Longstreet’s veterans arrived in time to participate in the Confederate victory at Chickamauga. In the battle’s aftermath, the Union War Department dispatched the Eleventh and Twelfth corps from Meade’s army to the western theater. Concern for operations in Tennessee by both governments affected the plans of Lee and Meade.

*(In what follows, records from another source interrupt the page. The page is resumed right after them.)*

-- ==== Sys2Proof/Laws/Mailbox.lean ====
section
/-! SUPPORT. Everything that accepting a mailbox request and answering it do (R543, R544): the registers each writes and
leaves alone, and the response that stands afterwards. -/
namespace Sys2Proof.Machine

theorem leBytes_length (n v : Nat) : (leBytes n v).length = n := by
  induction n generalizing v with
  | zero => rfl
  | succ n ih => simp [leBytes, ih]

/-- The number of a byte sequence's code is the number, within its width. -/
theorem ofLeBytes_leBytes (n v : Nat) : ofLeBytes (leBytes n v) = v % 256 ^ n := by
  induction n generalizing v with
  | zero => simp [leBytes, ofLeBytes, Nat.mod_one]
  | succ n ih =>
    rw [leBytes, ofLeBytes, ih, BitVec.toNat_ofNat, show 256 ^ (n + 1) = 256 * 256 ^ n by ring, Nat.mod_mul]

theorem ofLeBytes_append (a b : List Byte) : ofLeBytes (a ++ b) = ofLeBytes a + 256 ^ a.length * ofLeBytes b := by
  induction a with
  | nil => simp [ofLeBytes]
  | cons x a ih => rw [List.cons_append, ofLeBytes, ofLeBytes, ih, List.length_cons, Nat.pow_succ]; ring

/-- Doublewords outside the MSI-X pending bits of vector 16 that `msix` leaves alone. -/
theorem State.word_msix (s : State) (v : Nat) {j : Nat} (h : j ≠ msixPba v) : (s.msix v).word j = s.word j := by
  unfold State.msix
  split
  · exact s.word_setWord_ne _ h
  · rfl

theorem State.word_ssetAll_out (s : State) (k : Nat) (ws : List Word) {j : Nat} (h : j < k ∨ k + ws.length ≤ j) :
    State.word { s with regFile.regs := ssetAll (resetWord s.part) s.regs k ws } j = s.word j :=
  sget_ssetAll_out _ _ _ h

theorem State.word_ssetAll_in (s : State) (k : Nat) (ws : List Word) (i : Nat) (h : i < ws.length) :
    State.word { s with regFile.regs := ssetAll (resetWord s.part) s.regs k ws } (k + i) = ws[i] :=
  sget_ssetAll_in _ _ _ _ _ h

section
variable (s : State) (code tag status : Nat) (payload : List Byte) (haddr hlen : Nat)

/-- A response writes the CUR page and the pending bits of vector 16. -/
theorem State.word_respond {j : Nat} (h : j / 1024 ≠ pgCur) (h2 : j ≠ msixPba 16) :
    (s.respond code tag status payload haddr hlen).word j = s.word j := by
  unfold State.respond
  extract_lets bytes words s1 s2
  have h3 : ∀ f : Fld, f.off < 4096 → j ≠ regIdx pgCur f := by
    intro f hf hj; apply h; rw [hj]; unfold regIdx pgCur; omega
  rw [State.word_msix _ _ h2, State.word_setF_ne _ _ (h3 _ (by decide)), State.word_setF_ne _ _ (h3 _ (by decide))]
  refine State.word_ssetAll_out s _ _ ?_
  have : words.length = 256 := by simp [words]
  unfold pgCur at h ⊢
  omega

theorem State.getF_respond {pg : Nat} {f : Fld} (h : regIdx pg f / 1024 ≠ pgCur) (h2 : regIdx pg f ≠ msixPba 16) :
    (s.respond code tag status payload haddr hlen).getF pg f = s.getF pg f := by
  unfold State.getF; rw [s.word_respond _ _ _ _ _ _ h h2]

/-- R543: what stands after a response. -/
theorem State.respond_answered : Answered (s.respond code tag status payload haddr hlen) code tag status := by
  unfold State.respond
  extract_lets bytes words s1 s2 s3
  have hw : words.length = 256 := by simp [words]
  have hp : ∀ i, i < 256 → pgCur * 1024 + 0xA00 / 4 + i ≠ msixPba 16 := by
    intro i hi; unfold pgCur msixPba; omega
  have hb : ∀ f : Fld, regIdx pgCur f = pgCur * 1024 + 512 → ∀ i, pgCur * 1024 + 0xA00 / 4 + i ≠ regIdx pgCur f := by
    intro f hf i; rw [hf]; omega
  have key : ∀ i (hi : i < 256), ((s3.setF pgCur Reg.CUR_MBX_STAT_BUSY 0).msix 16).word (pgCur * 1024 + 0xA00 / 4 + i)
      = words[i]'(by omega) := by
    intro i hi
    rw [State.word_msix _ _ (hp i hi), State.word_setF_ne _ _ (hb _ rfl i), State.word_setF_ne _ _ (hb _ rfl i)]
    exact State.word_ssetAll_in s _ _ i (by omega)
  have hbs : bytes = (leBytes 2 code ++ leBytes 2 tag) ++ ((leBytes 2 payload.length ++ leBytes 2 status) ++ (leBytes 8 haddr
    ++ (leBytes 8 hlen ++ payload))) := by simp [bytes]
  have h4 : ∀ a b, (leBytes 2 a ++ leBytes 2 b).length = 4 := by intro a b; simp [leBytes_length]
  have hv : ∀ a b, ofLeBytes (leBytes 2 a ++ leBytes 2 b) = a % 65536 + b % 65536 * 65536 := by
    intro a b
    rw [ofLeBytes_append, ofLeBytes_leBytes, ofLeBytes_leBytes, leBytes_length]
    omega
  have e0 : words[0]'(by omega) = BitVec.ofNat 32 (code % 65536 + tag % 65536 * 65536) := by
    simp only [words, List.getElem_map, List.getElem_range]
    rw [hbs, Nat.mul_zero, List.drop_zero, List.take_left' (h4 _ _), hv]
  have e1 : words[1]'(by omega) = BitVec.ofNat 32 (payload.length % 65536 + status % 65536 * 65536) := by
    simp only [words, List.getElem_map, List.getElem_range]
    rw [hbs, Nat.mul_one, List.drop_left' (h4 _ _), List.take_left' (h4 _ _), hv]
  have hm : ∀ f : Fld, regIdx pgCur f = pgCur * 1024 + 512 → ((s3.setF pgCur Reg.CUR_MBX_STAT_BUSY 0).msix 16).getF pgCur f =
      (s3.setF pgCur Reg.CUR_MBX_STAT_BUSY 0).getF pgCur f := by
    intro f hf; unfold State.getF; rw [State.word_msix _ _ (by rw [hf]; decide)]
  refine ⟨(key 0 (by omega)).trans e0, ?_, ?_, ?_⟩
  · have := (key 1 (by omega)).trans e1
    refine (congrArg (fun x : Word => x.toNat / 65536) this).trans ?_
    simp only [BitVec.toNat_ofNat]
    omega
  · rw [hm _ rfl, State.getF_setF_field _ pgCur pgCur 0 (f := Reg.CUR_MBX_STAT_BUSY) (g := Reg.CUR_MBX_STAT_DONE), State.getF_setF_same]
    rfl
  · rw [hm _ rfl, State.getF_setF_same]
    rfl

end

end Sys2Proof.Machine
end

During these weeks, cavalry engagements characterized the clashes between the two armies—at Brandy Station on August 1; at Culpeper Court House on September 13; and at Jack’s Shop on September 22. Although outnumbered, Lee continued to search for an opportunity to assail the Yankees. On October 9, led by Jeb Stuart’s horsemen, the infantry corps of Richard Ewell and A. P. Hill began a broad turning movement beyond the right flank of Meade’s army. Lee undertook the operation in an attempt to force Meade to retire toward the Union capital and, if circumstances favored the Rebels, to strike units of the retreating Federals.

 

The ensuing so-called Bristoe Campaign resulted in a bloody clash at Bristoe Station and a cavalry action at Buckland Mills. The campaign lasted for twelve days without any significant advantages for either side. Combined casualties in the engagement totaled slightly more than 4,100.

 

Meade and Lee at Bristoe Station offers a very detailed account of this often-overlooked campaign. The author, Jeffrey William Hunt, devotes two-thirds of the book—about 300 pages—to the October struggle. While the engagements are recounted in detail, the overriding theme of the book is the problems of command and strategy. The author focuses much attention on the relationships of Meade with General-in-Chief Henry W. Halleck, Secretary of War Edwin Stanton, and President Abraham Lincoln. The difficulties between the army commander and his superiors hampered Meade’s operations. Lee’s relationship with President Jefferson Davis was one of mutual respect and confidence.

 

The author has utilized an impressive array of manuscript collections and published works. The book is a solid study, but plagued with some factual errors and overwrought prose. Adjectives and adverbs abound throughout the text that lead to questions about the narrative’s accuracy. In the author’s words, for instance, units did not face serious casualties in an action but “annihilation” or “destruction.” Rarely, if ever, did such outcomes occur in the war. Such descriptions detract from the book’s overall quality.

 

Despite these reservations, the work is recommended. The author has done his research, offers sound judgments, and has written a detailed study of an interesting campaign.

 

Jeffry D. Wert has written many books on the Civil War. His most recent title is Civil War Barons.